**Exercise**
Copy every line below where the string "working" is found.

**Dataset extract**
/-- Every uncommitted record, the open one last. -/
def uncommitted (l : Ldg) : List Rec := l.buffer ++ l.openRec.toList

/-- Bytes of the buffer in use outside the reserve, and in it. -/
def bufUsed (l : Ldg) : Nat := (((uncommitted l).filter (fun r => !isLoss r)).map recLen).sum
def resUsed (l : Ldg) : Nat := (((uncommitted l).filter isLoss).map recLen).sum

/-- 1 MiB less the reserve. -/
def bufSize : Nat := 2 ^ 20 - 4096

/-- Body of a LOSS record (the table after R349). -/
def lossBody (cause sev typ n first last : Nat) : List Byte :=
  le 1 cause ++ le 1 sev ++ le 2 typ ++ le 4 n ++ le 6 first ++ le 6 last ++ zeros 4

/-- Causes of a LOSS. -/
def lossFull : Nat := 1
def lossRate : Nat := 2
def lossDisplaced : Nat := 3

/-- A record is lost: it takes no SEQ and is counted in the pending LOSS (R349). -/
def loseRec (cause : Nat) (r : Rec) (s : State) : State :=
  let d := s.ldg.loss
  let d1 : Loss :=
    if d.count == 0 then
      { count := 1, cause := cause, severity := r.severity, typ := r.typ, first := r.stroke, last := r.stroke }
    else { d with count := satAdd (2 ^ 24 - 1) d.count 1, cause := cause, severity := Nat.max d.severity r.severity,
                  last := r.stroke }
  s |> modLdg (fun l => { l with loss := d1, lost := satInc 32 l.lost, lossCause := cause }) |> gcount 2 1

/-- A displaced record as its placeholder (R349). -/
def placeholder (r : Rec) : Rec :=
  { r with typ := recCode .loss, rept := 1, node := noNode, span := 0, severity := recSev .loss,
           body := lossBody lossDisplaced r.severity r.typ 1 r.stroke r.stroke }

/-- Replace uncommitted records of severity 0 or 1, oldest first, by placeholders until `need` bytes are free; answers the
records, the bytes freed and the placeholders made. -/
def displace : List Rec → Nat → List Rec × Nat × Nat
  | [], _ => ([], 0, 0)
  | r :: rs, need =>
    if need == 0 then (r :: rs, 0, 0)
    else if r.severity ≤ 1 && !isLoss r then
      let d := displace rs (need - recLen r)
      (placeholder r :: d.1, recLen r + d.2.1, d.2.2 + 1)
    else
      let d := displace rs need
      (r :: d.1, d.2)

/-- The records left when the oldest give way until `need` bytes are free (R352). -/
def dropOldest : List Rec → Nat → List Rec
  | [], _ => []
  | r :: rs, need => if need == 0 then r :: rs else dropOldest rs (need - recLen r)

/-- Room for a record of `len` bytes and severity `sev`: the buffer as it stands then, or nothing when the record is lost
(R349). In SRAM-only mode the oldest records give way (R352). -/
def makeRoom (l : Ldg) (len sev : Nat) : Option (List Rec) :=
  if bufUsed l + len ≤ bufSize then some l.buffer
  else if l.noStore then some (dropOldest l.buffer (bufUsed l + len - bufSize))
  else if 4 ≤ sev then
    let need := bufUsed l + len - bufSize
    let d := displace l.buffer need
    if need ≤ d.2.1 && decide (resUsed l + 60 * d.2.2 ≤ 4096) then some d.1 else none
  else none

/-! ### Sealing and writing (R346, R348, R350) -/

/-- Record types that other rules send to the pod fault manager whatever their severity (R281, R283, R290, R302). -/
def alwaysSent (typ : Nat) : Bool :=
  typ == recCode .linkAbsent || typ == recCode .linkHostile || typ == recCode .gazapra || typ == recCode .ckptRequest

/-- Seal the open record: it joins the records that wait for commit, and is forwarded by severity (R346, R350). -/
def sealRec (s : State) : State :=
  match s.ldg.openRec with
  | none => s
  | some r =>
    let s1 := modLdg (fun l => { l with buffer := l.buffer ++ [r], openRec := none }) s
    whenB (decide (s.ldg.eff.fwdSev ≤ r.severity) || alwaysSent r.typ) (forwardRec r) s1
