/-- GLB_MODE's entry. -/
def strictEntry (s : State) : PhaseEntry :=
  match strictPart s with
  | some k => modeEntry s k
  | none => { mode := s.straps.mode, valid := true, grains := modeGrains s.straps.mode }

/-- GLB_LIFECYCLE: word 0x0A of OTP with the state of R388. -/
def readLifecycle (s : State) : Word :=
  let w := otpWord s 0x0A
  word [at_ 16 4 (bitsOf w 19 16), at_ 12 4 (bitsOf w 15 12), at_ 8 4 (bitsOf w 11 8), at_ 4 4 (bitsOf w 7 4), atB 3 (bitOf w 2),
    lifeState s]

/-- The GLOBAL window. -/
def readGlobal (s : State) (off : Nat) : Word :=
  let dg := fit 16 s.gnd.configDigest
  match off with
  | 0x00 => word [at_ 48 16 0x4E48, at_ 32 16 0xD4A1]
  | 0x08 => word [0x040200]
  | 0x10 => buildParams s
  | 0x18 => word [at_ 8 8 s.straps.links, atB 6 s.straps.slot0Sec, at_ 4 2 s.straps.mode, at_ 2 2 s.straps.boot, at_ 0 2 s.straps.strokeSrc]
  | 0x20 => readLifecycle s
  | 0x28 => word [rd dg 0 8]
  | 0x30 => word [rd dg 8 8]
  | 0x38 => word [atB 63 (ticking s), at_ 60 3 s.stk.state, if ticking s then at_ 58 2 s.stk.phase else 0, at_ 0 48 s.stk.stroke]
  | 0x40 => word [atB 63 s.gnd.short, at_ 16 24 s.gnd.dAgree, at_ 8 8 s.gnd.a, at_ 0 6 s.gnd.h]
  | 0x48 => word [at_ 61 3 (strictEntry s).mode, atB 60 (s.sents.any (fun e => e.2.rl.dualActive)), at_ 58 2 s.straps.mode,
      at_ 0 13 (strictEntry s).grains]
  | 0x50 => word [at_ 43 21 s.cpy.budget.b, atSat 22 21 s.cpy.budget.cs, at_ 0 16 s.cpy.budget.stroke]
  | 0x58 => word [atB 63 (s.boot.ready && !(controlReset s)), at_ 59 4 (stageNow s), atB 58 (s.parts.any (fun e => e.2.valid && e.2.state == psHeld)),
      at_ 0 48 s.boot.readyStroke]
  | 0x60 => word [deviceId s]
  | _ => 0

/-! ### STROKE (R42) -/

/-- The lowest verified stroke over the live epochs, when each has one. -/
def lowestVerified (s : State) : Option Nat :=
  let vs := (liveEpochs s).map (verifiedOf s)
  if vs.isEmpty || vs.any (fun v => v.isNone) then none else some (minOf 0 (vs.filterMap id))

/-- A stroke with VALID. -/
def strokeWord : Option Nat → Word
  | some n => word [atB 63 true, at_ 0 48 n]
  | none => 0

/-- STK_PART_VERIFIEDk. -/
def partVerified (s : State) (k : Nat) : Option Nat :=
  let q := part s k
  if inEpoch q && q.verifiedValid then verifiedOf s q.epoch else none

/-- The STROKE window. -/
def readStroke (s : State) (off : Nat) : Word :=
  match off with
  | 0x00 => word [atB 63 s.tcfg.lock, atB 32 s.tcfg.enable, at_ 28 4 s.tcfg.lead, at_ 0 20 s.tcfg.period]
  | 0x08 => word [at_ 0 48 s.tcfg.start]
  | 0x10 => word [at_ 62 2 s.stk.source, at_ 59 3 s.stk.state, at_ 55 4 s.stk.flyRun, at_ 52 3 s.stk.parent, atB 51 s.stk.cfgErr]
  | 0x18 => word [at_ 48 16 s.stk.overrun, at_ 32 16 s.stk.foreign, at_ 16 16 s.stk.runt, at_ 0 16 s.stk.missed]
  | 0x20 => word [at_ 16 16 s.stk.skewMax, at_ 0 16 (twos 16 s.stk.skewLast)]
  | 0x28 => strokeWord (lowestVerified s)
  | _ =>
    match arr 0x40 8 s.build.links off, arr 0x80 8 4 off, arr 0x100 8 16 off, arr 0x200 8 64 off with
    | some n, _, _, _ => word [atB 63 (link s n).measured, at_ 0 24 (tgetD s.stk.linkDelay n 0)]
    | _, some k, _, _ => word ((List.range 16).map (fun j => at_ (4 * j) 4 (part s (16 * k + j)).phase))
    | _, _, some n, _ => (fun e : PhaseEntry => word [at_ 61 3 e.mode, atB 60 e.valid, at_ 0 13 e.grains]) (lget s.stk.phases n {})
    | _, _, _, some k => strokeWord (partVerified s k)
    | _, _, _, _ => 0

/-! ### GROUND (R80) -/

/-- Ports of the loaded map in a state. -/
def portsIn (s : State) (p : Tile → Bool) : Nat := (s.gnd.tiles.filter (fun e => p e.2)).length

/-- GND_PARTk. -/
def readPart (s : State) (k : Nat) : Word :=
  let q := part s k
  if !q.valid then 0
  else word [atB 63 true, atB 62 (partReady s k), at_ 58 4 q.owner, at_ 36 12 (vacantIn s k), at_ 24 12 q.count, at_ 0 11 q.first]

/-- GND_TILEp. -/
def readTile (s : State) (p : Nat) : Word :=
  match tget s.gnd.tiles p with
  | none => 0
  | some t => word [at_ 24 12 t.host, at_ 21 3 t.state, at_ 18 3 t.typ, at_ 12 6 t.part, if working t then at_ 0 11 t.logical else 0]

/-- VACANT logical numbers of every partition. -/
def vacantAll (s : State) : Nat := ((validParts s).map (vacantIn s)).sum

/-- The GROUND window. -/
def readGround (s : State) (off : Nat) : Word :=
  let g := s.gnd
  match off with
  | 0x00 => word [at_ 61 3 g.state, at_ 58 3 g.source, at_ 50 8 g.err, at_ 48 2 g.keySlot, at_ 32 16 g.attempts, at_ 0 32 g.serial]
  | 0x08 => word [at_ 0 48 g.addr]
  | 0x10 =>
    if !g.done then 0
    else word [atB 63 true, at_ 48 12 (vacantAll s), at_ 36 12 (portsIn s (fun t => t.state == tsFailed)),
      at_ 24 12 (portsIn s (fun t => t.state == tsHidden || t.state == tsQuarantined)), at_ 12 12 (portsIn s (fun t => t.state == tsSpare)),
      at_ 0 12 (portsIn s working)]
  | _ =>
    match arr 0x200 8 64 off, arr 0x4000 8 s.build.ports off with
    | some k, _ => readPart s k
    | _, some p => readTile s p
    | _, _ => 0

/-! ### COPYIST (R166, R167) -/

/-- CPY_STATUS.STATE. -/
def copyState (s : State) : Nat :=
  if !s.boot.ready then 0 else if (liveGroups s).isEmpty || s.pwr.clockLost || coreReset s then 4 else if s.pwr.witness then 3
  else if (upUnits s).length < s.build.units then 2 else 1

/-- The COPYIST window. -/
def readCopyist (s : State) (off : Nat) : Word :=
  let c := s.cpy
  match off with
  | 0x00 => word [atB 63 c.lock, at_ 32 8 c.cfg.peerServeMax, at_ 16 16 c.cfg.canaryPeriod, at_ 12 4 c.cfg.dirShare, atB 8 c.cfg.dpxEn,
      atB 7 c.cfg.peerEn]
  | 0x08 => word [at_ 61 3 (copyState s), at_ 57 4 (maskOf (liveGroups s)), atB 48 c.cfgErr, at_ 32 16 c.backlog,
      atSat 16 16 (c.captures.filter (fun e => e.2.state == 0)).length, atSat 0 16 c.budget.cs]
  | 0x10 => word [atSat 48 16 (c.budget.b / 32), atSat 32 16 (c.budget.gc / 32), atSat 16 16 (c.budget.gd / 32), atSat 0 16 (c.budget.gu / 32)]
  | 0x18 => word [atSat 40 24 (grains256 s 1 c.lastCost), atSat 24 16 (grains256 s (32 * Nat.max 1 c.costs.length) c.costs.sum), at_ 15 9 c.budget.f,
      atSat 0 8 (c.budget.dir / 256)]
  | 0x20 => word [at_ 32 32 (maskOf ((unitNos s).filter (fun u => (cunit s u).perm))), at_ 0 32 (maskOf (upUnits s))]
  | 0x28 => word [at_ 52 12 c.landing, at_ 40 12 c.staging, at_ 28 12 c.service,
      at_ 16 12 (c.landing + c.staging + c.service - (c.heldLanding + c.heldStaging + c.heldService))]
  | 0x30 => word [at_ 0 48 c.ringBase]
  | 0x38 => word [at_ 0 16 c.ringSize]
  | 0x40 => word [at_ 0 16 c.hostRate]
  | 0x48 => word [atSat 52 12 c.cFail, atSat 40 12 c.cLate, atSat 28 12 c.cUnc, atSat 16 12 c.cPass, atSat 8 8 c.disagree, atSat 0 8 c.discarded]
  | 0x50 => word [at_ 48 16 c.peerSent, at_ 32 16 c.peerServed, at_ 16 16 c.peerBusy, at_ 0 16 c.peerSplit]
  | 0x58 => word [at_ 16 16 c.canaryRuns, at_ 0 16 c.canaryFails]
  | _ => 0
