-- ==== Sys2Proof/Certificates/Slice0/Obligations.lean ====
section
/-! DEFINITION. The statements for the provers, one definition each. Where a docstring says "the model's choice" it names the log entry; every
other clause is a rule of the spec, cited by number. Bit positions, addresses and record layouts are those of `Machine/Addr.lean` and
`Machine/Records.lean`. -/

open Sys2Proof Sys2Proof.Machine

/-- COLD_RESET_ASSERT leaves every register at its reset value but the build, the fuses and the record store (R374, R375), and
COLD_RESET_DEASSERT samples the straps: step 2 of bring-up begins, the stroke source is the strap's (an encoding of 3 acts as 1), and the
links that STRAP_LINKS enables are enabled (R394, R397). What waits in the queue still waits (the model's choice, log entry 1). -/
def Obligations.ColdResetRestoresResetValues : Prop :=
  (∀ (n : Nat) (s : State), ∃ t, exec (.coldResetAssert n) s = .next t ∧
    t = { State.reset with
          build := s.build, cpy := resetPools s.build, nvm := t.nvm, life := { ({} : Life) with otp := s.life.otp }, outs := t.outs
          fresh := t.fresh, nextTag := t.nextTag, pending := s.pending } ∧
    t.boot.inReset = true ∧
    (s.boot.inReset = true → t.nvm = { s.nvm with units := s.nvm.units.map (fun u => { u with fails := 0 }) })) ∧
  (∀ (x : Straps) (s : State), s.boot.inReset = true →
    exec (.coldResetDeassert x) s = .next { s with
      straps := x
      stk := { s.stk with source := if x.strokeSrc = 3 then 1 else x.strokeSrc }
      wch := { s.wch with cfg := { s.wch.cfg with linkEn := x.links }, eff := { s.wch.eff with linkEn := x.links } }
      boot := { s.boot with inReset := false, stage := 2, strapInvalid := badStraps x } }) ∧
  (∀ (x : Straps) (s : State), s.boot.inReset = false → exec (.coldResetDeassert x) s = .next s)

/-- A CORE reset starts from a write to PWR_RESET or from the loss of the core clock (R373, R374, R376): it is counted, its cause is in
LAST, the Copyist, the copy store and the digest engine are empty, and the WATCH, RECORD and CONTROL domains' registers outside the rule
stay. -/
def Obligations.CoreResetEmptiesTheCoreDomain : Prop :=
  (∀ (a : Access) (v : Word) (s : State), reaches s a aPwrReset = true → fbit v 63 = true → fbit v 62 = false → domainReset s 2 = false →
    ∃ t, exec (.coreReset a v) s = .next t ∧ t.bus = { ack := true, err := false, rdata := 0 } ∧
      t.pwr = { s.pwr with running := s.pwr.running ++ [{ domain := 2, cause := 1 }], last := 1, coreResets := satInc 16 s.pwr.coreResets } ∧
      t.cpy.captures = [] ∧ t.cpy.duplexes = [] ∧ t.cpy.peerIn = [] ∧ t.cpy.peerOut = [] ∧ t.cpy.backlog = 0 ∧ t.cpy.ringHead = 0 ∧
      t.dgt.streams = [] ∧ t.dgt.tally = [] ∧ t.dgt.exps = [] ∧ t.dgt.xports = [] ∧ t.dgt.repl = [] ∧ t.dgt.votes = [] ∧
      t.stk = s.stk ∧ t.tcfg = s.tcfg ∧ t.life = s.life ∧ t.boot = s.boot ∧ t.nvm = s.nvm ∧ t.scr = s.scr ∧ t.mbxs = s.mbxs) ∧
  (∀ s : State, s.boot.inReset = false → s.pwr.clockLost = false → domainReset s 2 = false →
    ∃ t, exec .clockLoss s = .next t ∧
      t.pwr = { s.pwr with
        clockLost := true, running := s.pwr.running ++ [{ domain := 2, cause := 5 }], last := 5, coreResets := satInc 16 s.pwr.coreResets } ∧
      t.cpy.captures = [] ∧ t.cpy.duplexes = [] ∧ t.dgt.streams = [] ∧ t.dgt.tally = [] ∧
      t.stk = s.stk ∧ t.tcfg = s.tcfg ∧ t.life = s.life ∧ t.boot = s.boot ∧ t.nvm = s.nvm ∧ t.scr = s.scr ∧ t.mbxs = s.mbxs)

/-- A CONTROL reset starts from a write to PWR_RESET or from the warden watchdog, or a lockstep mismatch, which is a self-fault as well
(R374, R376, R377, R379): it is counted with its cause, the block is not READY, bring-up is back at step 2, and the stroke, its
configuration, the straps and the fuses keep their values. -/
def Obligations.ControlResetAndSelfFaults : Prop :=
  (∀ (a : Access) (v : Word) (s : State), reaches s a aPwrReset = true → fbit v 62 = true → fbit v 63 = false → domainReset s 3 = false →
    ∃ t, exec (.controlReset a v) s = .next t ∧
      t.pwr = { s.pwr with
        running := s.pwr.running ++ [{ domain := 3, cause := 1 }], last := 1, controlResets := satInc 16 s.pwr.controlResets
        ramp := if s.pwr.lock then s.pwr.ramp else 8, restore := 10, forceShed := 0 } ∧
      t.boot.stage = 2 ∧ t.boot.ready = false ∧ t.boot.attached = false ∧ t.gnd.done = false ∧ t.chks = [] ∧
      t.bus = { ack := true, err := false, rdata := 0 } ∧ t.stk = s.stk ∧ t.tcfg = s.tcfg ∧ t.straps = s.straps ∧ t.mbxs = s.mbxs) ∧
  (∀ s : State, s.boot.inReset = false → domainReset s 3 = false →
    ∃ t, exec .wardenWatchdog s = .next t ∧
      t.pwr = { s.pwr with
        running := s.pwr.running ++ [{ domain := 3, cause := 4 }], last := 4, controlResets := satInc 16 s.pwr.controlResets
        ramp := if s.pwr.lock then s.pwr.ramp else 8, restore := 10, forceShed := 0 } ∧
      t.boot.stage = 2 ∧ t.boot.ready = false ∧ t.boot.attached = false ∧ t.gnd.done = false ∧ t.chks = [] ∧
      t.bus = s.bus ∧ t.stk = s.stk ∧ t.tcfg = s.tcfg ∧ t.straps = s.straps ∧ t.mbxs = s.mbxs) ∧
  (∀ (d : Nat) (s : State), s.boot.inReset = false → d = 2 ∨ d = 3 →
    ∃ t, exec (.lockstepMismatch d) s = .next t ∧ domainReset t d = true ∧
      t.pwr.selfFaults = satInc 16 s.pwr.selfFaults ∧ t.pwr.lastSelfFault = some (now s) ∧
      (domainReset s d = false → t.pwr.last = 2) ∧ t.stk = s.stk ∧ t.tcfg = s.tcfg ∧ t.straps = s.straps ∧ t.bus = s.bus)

**Completed exercise**
  | some t => word [at_ 24 12 t.host, at_ 21 3 t.state, at_ 18 3 t.typ, at_ 12 6 t.part, if working t then at_ 0 11 t.logical else 0]
      at_ 0 12 (portsIn s working)]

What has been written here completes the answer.